Genotyping results. An example of first round genotyping results from F2 parents and their non-phenotypic F3 progeny. The genomic position of each mutation is in the column labelled snp id followed by the allele designation directly to the right. The top row labels first the female of the pair followed by the male. Their IDs stem from their original positions in a 96 well plates. In total 12 pairs are shown. Red boxes indicate alleles where both parents are carriers, whereas green signifies alleles with only one heterozygous parent in a pair. The snp id which are highlighted in yellow indicate alleles where only one cross contains heterozygous parents. The orange highlighted snp id flags assays which require attention. In the case of sa6678 all samples have failed, which indicates that this is probably due to the assay not working either at the amplification or clustering step. (a) For each clutch, genotyping is carried out on 46 non-phenotypic 5 dpf fry for all alleles that both F2 parents are heterozygous for. Absolute numbers of genotypes per allele and clutch are shown. The alleles flagged in orange in the snp id column indicate alleles suspected of causing a phenotype and should be considered for second round phenotyping (b).

Fig. 6

Multi-allelic phenotyping – round 2. Round 2 pairs are set up based on the genotyping results of the first round phenotyping.
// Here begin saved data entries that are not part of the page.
-- ==== Sys2Proof/Machine/Platform.lean ====
section
/-! DEFINITION. A platform of `N_INST` instances (R7, R30, R212) and the requesters that share one (R55): which
instance steps next and which input reaches it are the platform's choice, so both are arguments here. -/

namespace Sys2Proof.Machine

/-- The instances of a platform, by number. -/
structure Platform where
  instances : List State
  deriving DecidableEq, Repr

/-- `N_INST` is at least 1 (R7). -/
abbrev Platform.wf (p : Platform) : Prop := 1 ≤ p.instances.length

/-- `n` instances right after they start together at reset (R212), each with its own `S_RESET`. -/
def Platform.reset (n : Nat) : Platform :=
  { instances := (List.range n).map fun j => State.resetWith (Config.sResetOf j) }

/-- A requester's command, or a reset, comes to the end of an instance's inputs (R55). -/
def State.submit (input : Input) (s : State) : State := { s with inputs := s.inputs ++ [input] }

/-- An input comes to instance `j`; an instance that does not exist gets nothing. Log entry 12. -/
def Platform.submit (j : Nat) (input : Input) (p : Platform) : Platform :=
  { instances := p.instances.modify j (State.submit input) }

/-- Instance `j` makes one step (R30); there is nothing to do for an instance that does not exist. Log entry 12. -/
def Platform.stepAt (j : Nat) (p : Platform) : Host.Outcome Platform Fault Refusal :=
  match p.instances[j]? with
  | none => .next p
  | some s =>
    match stepWith (Config.sResetOf j) s with
    | .next t => .next { instances := p.instances.set j t }
    | .fault r => .fault r
    | .refused r => .refused r

end Sys2Proof.Machine
end

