-- ==== Sys2Proof/Tests/Slice0.lean ====
section
/-! SUPPORT. Tests with results taken from spec/95_test_vectors.md and from the spec's rules, and one witness for the
hypotheses of each statement that has some. -/

namespace Sys2Proof.Tests

open Sys2Proof.Machine

/-- An instance with the given `S`, `STATUS` as after reset, and one request to come. -/
def port (S : Word64) (cmd : Word32) (a b : Word64) (x y : Word32) : State :=
  { State.resetWith S with inputs := [.request { cmd := cmd, a := a, b := b, x := x, y := y }] }

/-- `RCODE`, `RESULT`, `S` and `STATUS` after a step. -/
def view (o : Host.Outcome State Fault Refusal) : Option (Code × Word64 × Word64 × Word64) :=
  match o with
  | .next t => t.resp.map fun answer => (answer.rcode, answer.result, t.S, t.status)
  | .fault _ => none
  | .refused _ => none

/-! ### WellFormed: an ill-formed term for its one check -/

theorem test_shift_by_64_is_ill_formed : (Instr.shr64 64).wellFormed = false := by decide
theorem test_shift_by_255_is_ill_formed : (Instr.shr64 255).wellFormed = false := by decide
theorem test_shift_by_63_is_well_formed : (Instr.shr64 63).wellFormed = true := by decide

/-! ### Decoding: words written out bit by bit from R60 and R64, `IMM16`, `SHAMT`, `OP` from the left -/

theorem test_decode_mul64 : decode 0b0000000000000000_00000000_00000001 = .command .mul64 := by decide
theorem test_decode_add64 : decode 0b1111111111111110_00000000_00000010 = .command (.add64 0xfffe) := by decide
theorem test_decode_shr64 : decode 0b0000000000000000_00100001_00000011 = .command (.shr64 33) := by decide
theorem test_decode_seed : decode 0b0000000000000000_00000000_00010000 = .command .seed := by decide
theorem test_decode_next32 : decode 0b0000000000000000_00000000_00010001 = .command .next32 := by decide
theorem test_decode_samplef : decode 0b0000000000000000_00000000_00100000 = .command .samplef := by decide
theorem test_decode_sample1 : decode 0b0000000000000000_00000000_00100001 = .command .sample1 := by decide
theorem test_decode_sample2 : decode 0b0000000000000000_00000000_00100010 = .command .sample2 := by decide
theorem test_decode_rdstat : decode 0b0000000000000000_00000000_00110000 = .command .rdstat := by decide

/-- V-E1, V-E2, V-E4 to V-E8, V-E22: reserved values of `OP`, whatever the other fields hold. -/
theorem test_decode_reserved_op :
    [0x00000000, 0x00000004, 0x00000012, 0x00000023, 0x00000031, 0x000000ff, 0xffffffff, 0x12345678].map decode =
      List.replicate 8 (.error .illegalOpcode) := by decide

/-- V-E9 to V-E11, V-E14, V-E17, V-E18, V-E20, V-E21: nonzero unused fields, which win over the shift amount. -/
theorem test_decode_reserved_field :
    [0x00000101, 0x00010001, 0x01000010, 0x00014003, 0x00010030, 0x00000130, 0x00000102, 0x00000110].map decode =
      List.replicate 8 (.error .reservedField) := by decide

/-- V-E12, V-E13. -/
theorem test_decode_shift_range :
    [0x00004003, 0x0000ff03].map decode = List.replicate 2 (.error .shamtRange) := by decide

/-- The examples of R71. -/
theorem test_encode :
    [Instr.mul64, .add64 1, .shr64 33, .seed, .next32, .samplef, .sample1, .sample2, .rdstat].map encode =
      [0x00000001, 0x00010002, 0x00002103, 0x00000010, 0x00000011, 0x00000020, 0x00000021, 0x00000022, 0x00000030] := by
  decide

theorem test_table_word_add64 : decodeTableWord 32 0xffff0002 = some (.add64 0xffff) := by decide

/-- The first step after reset runs the word placed for it, whatever `S_RESET` is. -/
theorem test_fetch_word_runs :
    (match step (State.reset.withFetchWord 32 0x30) with
      | .next t => decide (t.resp = some { rcode := 0, result := 0 })
      | .fault _ => false
      | .refused _ => false) = true := by decide +kernel

/-! ### The commands -/

/-- V-M10. -/
theorem test_mul64_all_limbs :
    view (step (port 7 0x00000001 0x0123456789abcdef 0xfedcba9876543210 1 2)) = some (0, 0x2236d88fe5618cf0, 7, 0) := by
  decide +kernel

/-- V-M3. -/
theorem test_mul64_wraps :
    view (step (port 7 0x00000001 0xffffffffffffffff 0xffffffffffffffff 1 2)) = some (0, 1, 7, 0) := by decide +kernel

/-- V-A5. -/
theorem test_add64_carries_and_wraps :
    view (step (port 7 0xffff0002 0xfffffffffffffff0 3 1 2)) = some (0, 0xffef, 7, 0) := by decide +kernel

/-- V-A10. -/
theorem test_add64_carries_into_limb_1 :
    view (step (port 7 0x12340002 0x0123456789abcdef 3 1 2)) = some (0, 0x0123456789abe023, 7, 0) := by decide +kernel

/-- V-H9. -/
theorem test_shr64_across_limbs :
    view (step (port 7 0x00001103 0x0123456789abcdef 3 1 2)) = some (0, 0x00000091a2b3c4d5, 7, 0) := by decide +kernel

/-- V-H6. -/
theorem test_shr64_by_63 :
    view (step (port 7 0x00003f03 0x8000000000000000 3 1 2)) = some (0, 1, 7, 0) := by decide +kernel

/-- V-L3: `X = 0` wraps below zero. -/
theorem test_seed_wraps_below_zero :
    view (step (port 7 0x00000010 9 9 0 5)) = some (0, 0, 0x00000000ffffffff, 0) := by decide +kernel

/-- V-L7: the smallest operand wraps in the other direction. -/
theorem test_seed_wraps_at_the_smallest :
    view (step (port 7 0x00000010 9 9 0x80000000 5)) = some (0, 0, 0x000000007fffffff, 0) := by decide +kernel

/-- V-L4. -/
theorem test_next32 :
    view (step (port 0x29 0x00000011 9 9 5 5)) = some (0, 0x12900da0, 0x25201b4143f15e36, 0) := by decide +kernel

/-- V-L10: the largest output. -/
theorem test_next32_largest :
    view (step (port 0x12868c49 0x00000011 9 9 5 5)) = some (0, 0x7fffffff, 0xfffffffe53bbdfd6, 0) := by decide +kernel

/-- V-S4: the largest sample. -/
theorem test_samplef_largest :
    view (step (port 0x250d1892 0x00000020 9 9 5 5)) = some (0, 0x3fefffffffc00000, 0xfffffffca777bfab, 0) := by
  decide +kernel

/-- V-S3: the draw 0x7fffffff gives `+0.0`. -/
theorem test_samplef_zero :
    view (step (port 0x12868c49 0x00000020 9 9 5 5)) = some (0, 0, 0xfffffffe53bbdfd6, 0) := by decide +kernel

/-- V-S7. -/
theorem test_sample1_128 :
    view (step (port 0x29 0x00000021 9 9 128 5)) = some (0, 19, 0x25201b4143f15e36, 0) := by decide +kernel

/-- V-S23: `u = −2^31`. -/
theorem test_sample1_smallest_bound :
    view (step (port 0x250d1892 0x00000021 9 9 0x80000000 5)) =
      some (0, 0xffffffff80000002, 0xfffffffca777bfab, 0) := by decide +kernel

/-- V-S13: SEED 1508611278 left this `S`; the rounded product is one more than the exact floor. -/
theorem test_sample2_rounds_up :
    view (step (port 0x59eb94cd 0x00000022 9 9 0 16777215)) =
      some (0, 0x0000000000ffffff, 0xfffffeff248bdb0a, 0) := by decide +kernel

/-- V-S25: the smallest width, with `l > u`. -/
theorem test_sample2_smallest_width :
    view (step (port 0x250d1892 0x00000022 9 9 0x7fffffff 0x80000000)) =
      some (0, 0xffffffff80000003, 0xfffffffca777bfab, 0) := by decide +kernel

/-- V-R2, V-R5: the first cause, read back. -/
theorem test_rdstat_reads_the_first_cause :
    view (exec .rdstat { State.resetWith 7 with FAULT := true, CAUSE := 2 }) = some (0, 0x21, 7, 0x21) := by
  decide +kernel

/-! ### Errors and reset -/

/-- V-E12: a rejected command answers its code and 0, and leaves `S`. -/
theorem test_reject_records_the_cause :
    view (step (port 7 0x00004003 1 0 0 0)) = some (3, 0, 7, 0x31) := by decide +kernel

/-- Program P7, steps 2 and 3: a later rejection leaves the first cause. -/
theorem test_reject_keeps_the_first_cause :
    view (step { port 0 0x000000ff 1 0 0 0 with FAULT := true, CAUSE := 2 }) = some (1, 0, 0, 0x21) := by
  decide +kernel

/-- R230: a reset that cuts off a command clears `STATUS` and delivers no response. -/
theorem test_reset_cuts_off_the_command :
    (match step { State.resetWith 7 with
        FAULT := true, CAUSE := 3, inputs := [.reset (some { Request.idle with cmd := 0x11 })] } with
      | .next t => decide (t.resp = none ∧ t.FAULT = false ∧ t.CAUSE = 0 ∧ t.inputs = [])
      | .fault _ => false
      | .refused _ => false) = true := by decide +kernel

/-! ### The host's side -/

/-- W11: the host coerces 3.7 to 3, and −3.7 to −3; R56: a NaN becomes 0. -/
theorem test_coerce :
    [coerce (.finite (37 / 10)), coerce (.finite (-37 / 10)), coerce .notFinite] = [3, 0xfffffffd, 0] := by
  decide +kernel

/-- V-C2 (program P5). -/
theorem test_color_42 :
    (deriveColor 42 .empty (State.resetWith 99)).map (fun p => (p.1, p.2.S)) =
      some (some ['#', 'e', 'c', 'f', '7', '8', 'd'], 0x846670dc1618bc54) := by decide +kernel

/-- V-C3: the third channel is 256, which has no rendering. -/
theorem test_color_8543 :
    (colorChannels 8543 .empty (State.resetWith 99)).map (fun p => p.1) = some [127, 127, 256] ∧
      (deriveColor 8543 .empty (State.resetWith 99)).map (fun p => p.1) = some none := by decide +kernel

/-- A SEED from another requester. -/
def seedRequest : Request := { cmd := 0x10, a := 1, b := 2, x := 42, y := 3 }

/-- R234: an ADD64 and a rejected word between the commands leave the color of V-C2; a SEED before the host's own does
too (R184). -/
theorem test_color_42_with_quiet_arrivals :
    (deriveColor 42
      { ColorArrivals.empty with
        beforeSeed := [.request { seedRequest with x := 7 }],
        beforeR := [.request { seedRequest with cmd := 0x00010002 }],
        beforeF := [.request { seedRequest with cmd := 0 }] } (State.resetWith 99)).map (fun p => (p.1, p.2.S)) =
      some (some ['#', 'e', 'c', 'f', '7', '8', 'd'], 0x846670dc1618bc54) := by decide +kernel

/-- R184, R233: another SEED 42 after the first draw makes the second draw repeat the first channel of V-C2, `ec`. -/
theorem test_color_42_overlapped :
    (colorChannels 42 { ColorArrivals.empty with beforeG := [.request seedRequest] } (State.resetWith 99)).map
      (fun p => p.1.take 2) = some [0xec, 0xec] := by decide +kernel

/-! ### Witnesses: states and operands that meet the hypotheses of the statements -/

theorem witness_DecodeOfEncodeIsTheCommand :
    (Instr.shr64 63).wellFormed = true ∧ (Instr.add64 0xffff).wellFormed = true := by decide

theorem witness_DecodedWordIsTheCommandsOnlyWord : decode 0x00003f03 = .command (.shr64 63) := by decide

/-- For each clause a word at a boundary of its ranges. -/
theorem witness_EveryWordDecodesByTheOrderedChecks :
    let fields (w : Word32) := (w.toNat % 256, w.toNat / 256 % 256, w.toNat / 65536)
    [0xffffff31, 0x0000ff30, 0xffff0001, 0x00004003, 0x00000001, 0xffff0002, 0x00003f03, 0x00000010, 0x00000011,
        0x00000020, 0x00000021, 0x00000022, 0x00000030].map fields =
      [(0x31, 0xff, 0xffff), (0x30, 0xff, 0), (0x01, 0, 0xffff), (0x03, 64, 0), (0x01, 0, 0), (0x02, 0, 0xffff),
        (0x03, 63, 0), (0x10, 0, 0), (0x11, 0, 0), (0x20, 0, 0), (0x21, 0, 0), (0x22, 0, 0), (0x30, 0, 0)] := by decide

theorem witness_NarrowDatapathComputesTheLimbProduct :
    (65535 : Nat) ≤ 65535 ∧ 65535 * 65535 + 65535 + 65535 = 2 ^ 32 - 1 := by decide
Clutches are collected and observed over the first five days of development. (a) When phenotypes arise in approximately 25% of embryos, they are collected along with non-phenotypic siblings and frozen in MeOH. Multiple phenotypes per clutch can be collected simultaneously but are archived in separate tubes. Phenotypic embryos are then aliquoted into the upper half of a 96 well plate. (b) Multiple phenotypes can be added to a single plate and multiple plates per clutch can be produced. Phenotypically normal siblings are then added to the lower half of the 96 well plates with wells H11 and H12 containing parental control DNA. The 96 well plates are then transferred into 384 well plates where all alleles flagged for each particular pair combination are assayed against all identified phenotypes per clutch. (c) A KASP Kluster Caller plot depicting the grouping of the three genotypes. (d) This is an example of a genotype-phenotype association that would be documented as likely causal (e).

Fig. 7

An example of phenotype annotation. At 5 dpf nup88^sa2206 mutants have smaller heads and eyes, abnormal melanocytes, increased body length and lack the swim bladder. (a) Entity quality annotations for nup88^sa2206 phenotype (b).